Ada beberapa teman yang ber-"cinta monyet" saat SMP. Jejak rekamnya masih ada sampai sekarang. Fenomena yang wajar dan normal. Itu terjadi dengan sesama angkatan atau dengan angkatan yang lain. Khusus cinta monyet sesama angkatan kita, saya pengin berbagi ide. Ide ini tidak harus dilaksanakan, tapi boleh dan alangkah baiknya.

"Cinta itu menyatukan potensi yang sudah dimiliki, untuk mendapatkan atau menghasilkan sesuatu yang baru yang lebih bermutu."

Kita siapkan sebuah lahan.

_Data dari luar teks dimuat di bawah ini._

theorem State_loadEnds_good {q : Kept} {s : State} (core : Nat) (ctx : Nat) (i : Image) (st : Status) (h : Good q s) (w_regs : q.keep .regs = false := by assumption) (w_pages : q.keep .pages = false := by assumption) (w_msgs : q.keep .msgs = false := by assumption) (w_work : q.keep .work = false := by assumption) (w_freeCtr : q.keep .freeCtr = false := by assumption) : Good q (Sys2Proof.Machine.State.loadEnds s core ctx i st) := by
  unfold Sys2Proof.Machine.State.loadEnds
  repeat' first
    | with_reducible assumption
    | with_reducible apply goodO_next
    | intro _
    | with_reducible apply State_loadFails_good
    | with_reducible apply State_dropGroups_good
    | with_reducible apply State_raise_good
    | with_reducible apply State_flag_good
    | with_reducible apply State_set_good
    | with_reducible apply good_foldl
    | with_reducible apply good_foldl_fst
    | split
    | with_reducible refine good_fst (by assumption) ?_
    | with_reducible refine good_snd (by assumption) ?_
    | with_reducible refine good_snd2 (by assumption) ?_
    | dsimp only
    | with_reducible refine good_mk (t := _) ?_ rfl rfl rfl rfl rfl rfl rfl rfl

theorem execImgLoadDone_good {q : Kept} (core : Nat) (ctx : Nat) {s : State} (h : Good q s) (w_regs : q.keep .regs = false := by assumption) (w_pages : q.keep .pages = false := by assumption) (w_msgs : q.keep .msgs = false := by assumption) (w_sluice : q.keep .sluice = false := by assumption) (w_work : q.keep .work = false := by assumption) (w_freeCtr : q.keep .freeCtr = false := by assumption) : GoodO q (Sys2Proof.Machine.execImgLoadDone core ctx s) := by
  unfold Sys2Proof.Machine.execImgLoadDone
  repeat' first
    | with_reducible assumption
    | with_reducible apply goodO_next
    | intro _
    | with_reducible apply event_good
    | with_reducible apply State_loadEnds_good
    | with_reducible apply good_foldl
    | with_reducible apply good_foldl_fst
    | split
    | with_reducible refine good_fst (by assumption) ?_
    | with_reducible refine good_snd (by assumption) ?_
    | with_reducible refine good_snd2 (by assumption) ?_
    | dsimp only
    | with_reducible refine good_mk (t := _) ?_ rfl rfl rfl rfl rfl rfl rfl rfl

theorem State_zeroStores_good {q : Kept} {s : State} (core : Nat) (h : Good q s) (w_ws : q.keep .ws = false := by assumption) (w_act : q.keep .act = false := by assumption) (w_mem : q.keep .mem = false := by assumption) : Good q (Sys2Proof.Machine.State.zeroStores s core) := by
  unfold Sys2Proof.Machine.State.zeroStores
  refine good_step h rfl (fun b => ?_) (fun x hx => ?_)
  · have hm := Memory.wf_parts.mp b.memory
    exact ⟨Memory.wf_parts.mpr ⟨Map.wf_drop hm.1 (fun k => k / 2 ^ 25 == core), Map.wf_drop hm.2.1 (fun k => k / 2 ^ 23 == core), hm.2.2⟩, b.protLog,
      b.abortLog, b.lateErrors, b.faultLog⟩
  · cases x <;> first
      | (rw [w_ws] at hx; cases hx; done) | (rw [w_act] at hx; cases hx; done) | (rw [w_mem] at hx; cases hx; done) | exact Eq.refl _ | exact ⟨rfl, rfl, rfl⟩

theorem State_clearHolds_good {q : Kept} {s : State} (core : Nat) (h : Good q s) (w_regs : q.keep .regs = false := by assumption) : Good q (Sys2Proof.Machine.State.clearHolds s core) := by
  unfold Sys2Proof.Machine.State.clearHolds
  repeat' first
    | with_reducible assumption
    | with_reducible apply goodO_next
    | intro _
    | with_reducible apply State_setHolds_good
    | with_reducible apply good_foldl
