theorem execAbPop_good {q : Kept} (fn : Nat) {s : State} (h : Good q s) (w_regs : q.keep .regs = false := by assumption) (w_pages : q.keep .pages = false := by assumption) (w_readData : q.keep .readData = false := by assumption) (w_msgs : q.keep .msgs = false := by assumption) (w_host : q.keep .host = false := by assumption) : GoodO q (Sys2Proof.Machine.execAbPop fn s) := by
  unfold Sys2Proof.Machine.execAbPop
  repeat' first
    | with_reducible assumption
    | with_reducible apply goodO_next
    | intro _
    | with_reducible apply State_set_good
    | with_reducible apply State_setPair_good
    | with_reducible apply mmioRead_good
    | with_reducible apply good_foldl
    | with_reducible apply good_foldl_fst
    | split
    | with_reducible refine good_fst (by assumption) ?_
    | with_reducible refine good_snd (by assumption) ?_
    | with_reducible refine good_snd2 (by assumption) ?_
    | dsimp only
    | with_reducible refine good_mk (t := _) ?_ rfl rfl rfl rfl rfl rfl rfl rfl
    | with_reducible refine good_le (t := _) ?_ rfl rfl rfl rfl (by first | exact Nat.le_refl _ | exact Nat.zero_le _ | exact len_tail (by assumption)) (by first | exact Nat.le_refl _ | exact Nat.zero_le _ | exact len_tail (by assumption)) (by first | exact Nat.le_refl _ | exact Nat.zero_le _ | exact len_tail (by assumption)) (by first | exact Nat.le_refl _ | exact Nat.zero_le _ | exact len_tail (by assumption))

theorem State_linkTrained_good {q : Kept} {s : State} (speed : Nat) (width : Nat) (h : Good q s) (w_regs : q.keep .regs = false := by assumption) (w_host : q.keep .host = false := by assumption) : Good q (Sys2Proof.Machine.State.linkTrained s speed width) := by
  unfold Sys2Proof.Machine.State.linkTrained
  repeat' first
    | with_reducible assumption
    | with_reducible apply goodO_next
    | intro _
    | with_reducible apply State_set_good
    | with_reducible apply State_flag_good
    | with_reducible apply good_foldl
    | with_reducible apply good_foldl_fst
    | split
    | with_reducible refine good_fst (by assumption) ?_
    | with_reducible refine good_snd (by assumption) ?_
    | with_reducible refine good_snd2 (by assumption) ?_
    | dsimp only
    | with_reducible refine good_mk (t := _) ?_ rfl rfl rfl rfl rfl rfl rfl rfl

theorem execRetrain_good {q : Kept} (fn : Nat) (speed : Nat) (width : Nat) {s : State} (h : Good q s) (w_regs : q.keep .regs = false := by assumption) (w_pages : q.keep .pages = false := by assumption) (w_msgs : q.keep .msgs = false := by assumption) (w_host : q.keep .host = false := by assumption) : GoodO q (Sys2Proof.Machine.execRetrain fn speed width s) := by
  unfold Sys2Proof.Machine.execRetrain
  repeat' first
    | with_reducible assumption
    | with_reducible apply goodO_next
    | intro _
    | with_reducible apply mmio_good
    | with_reducible apply State_linkTrained_good
    | with_reducible apply good_foldl
    | with_reducible apply good_foldl_fst
    | split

Kita tanam mangga (ambil contoh: Talijiwo) dari biji agar memiliki akar yang kuat sebagai batang bawah. Kita sambung mangga tersebut dengan berbagai mangga yang lain seperti: Arum manis, Manalagi, Golek, Apel dsb. sebagai batang atasnya. Kita pelihara lahan tersebut secara makasimal, air dan hara diberikan cukup. Kelak kita memiliki mangga yang kokoh dengan aneka buah yang lebat.

[Karena, kalau kita mau bercinta langsung kan ndak boleh dan ndak memungkinkan toh].

Illustrasi ini dapat dikembangkan untuk sebarang aktivitas

OK. Siapa mau bercinta sambung ?

Salam,

Nasih Widya Yuwono

1 comment:

Beno said...

Amat sangat setuju. Siapa yang punya lahan nganggur di Wonogiri ya ?
Kalau ada, nanti bisa dibuat pesemaian, kebun bibit, atau bahkan kebun percobaan.
Pelaksanaannya tinggal mengeklopkan waktu libur atau luang kita.
Sudah ada dua ide: bantuan buku perpustakaan dan pembibitan mangga sambung.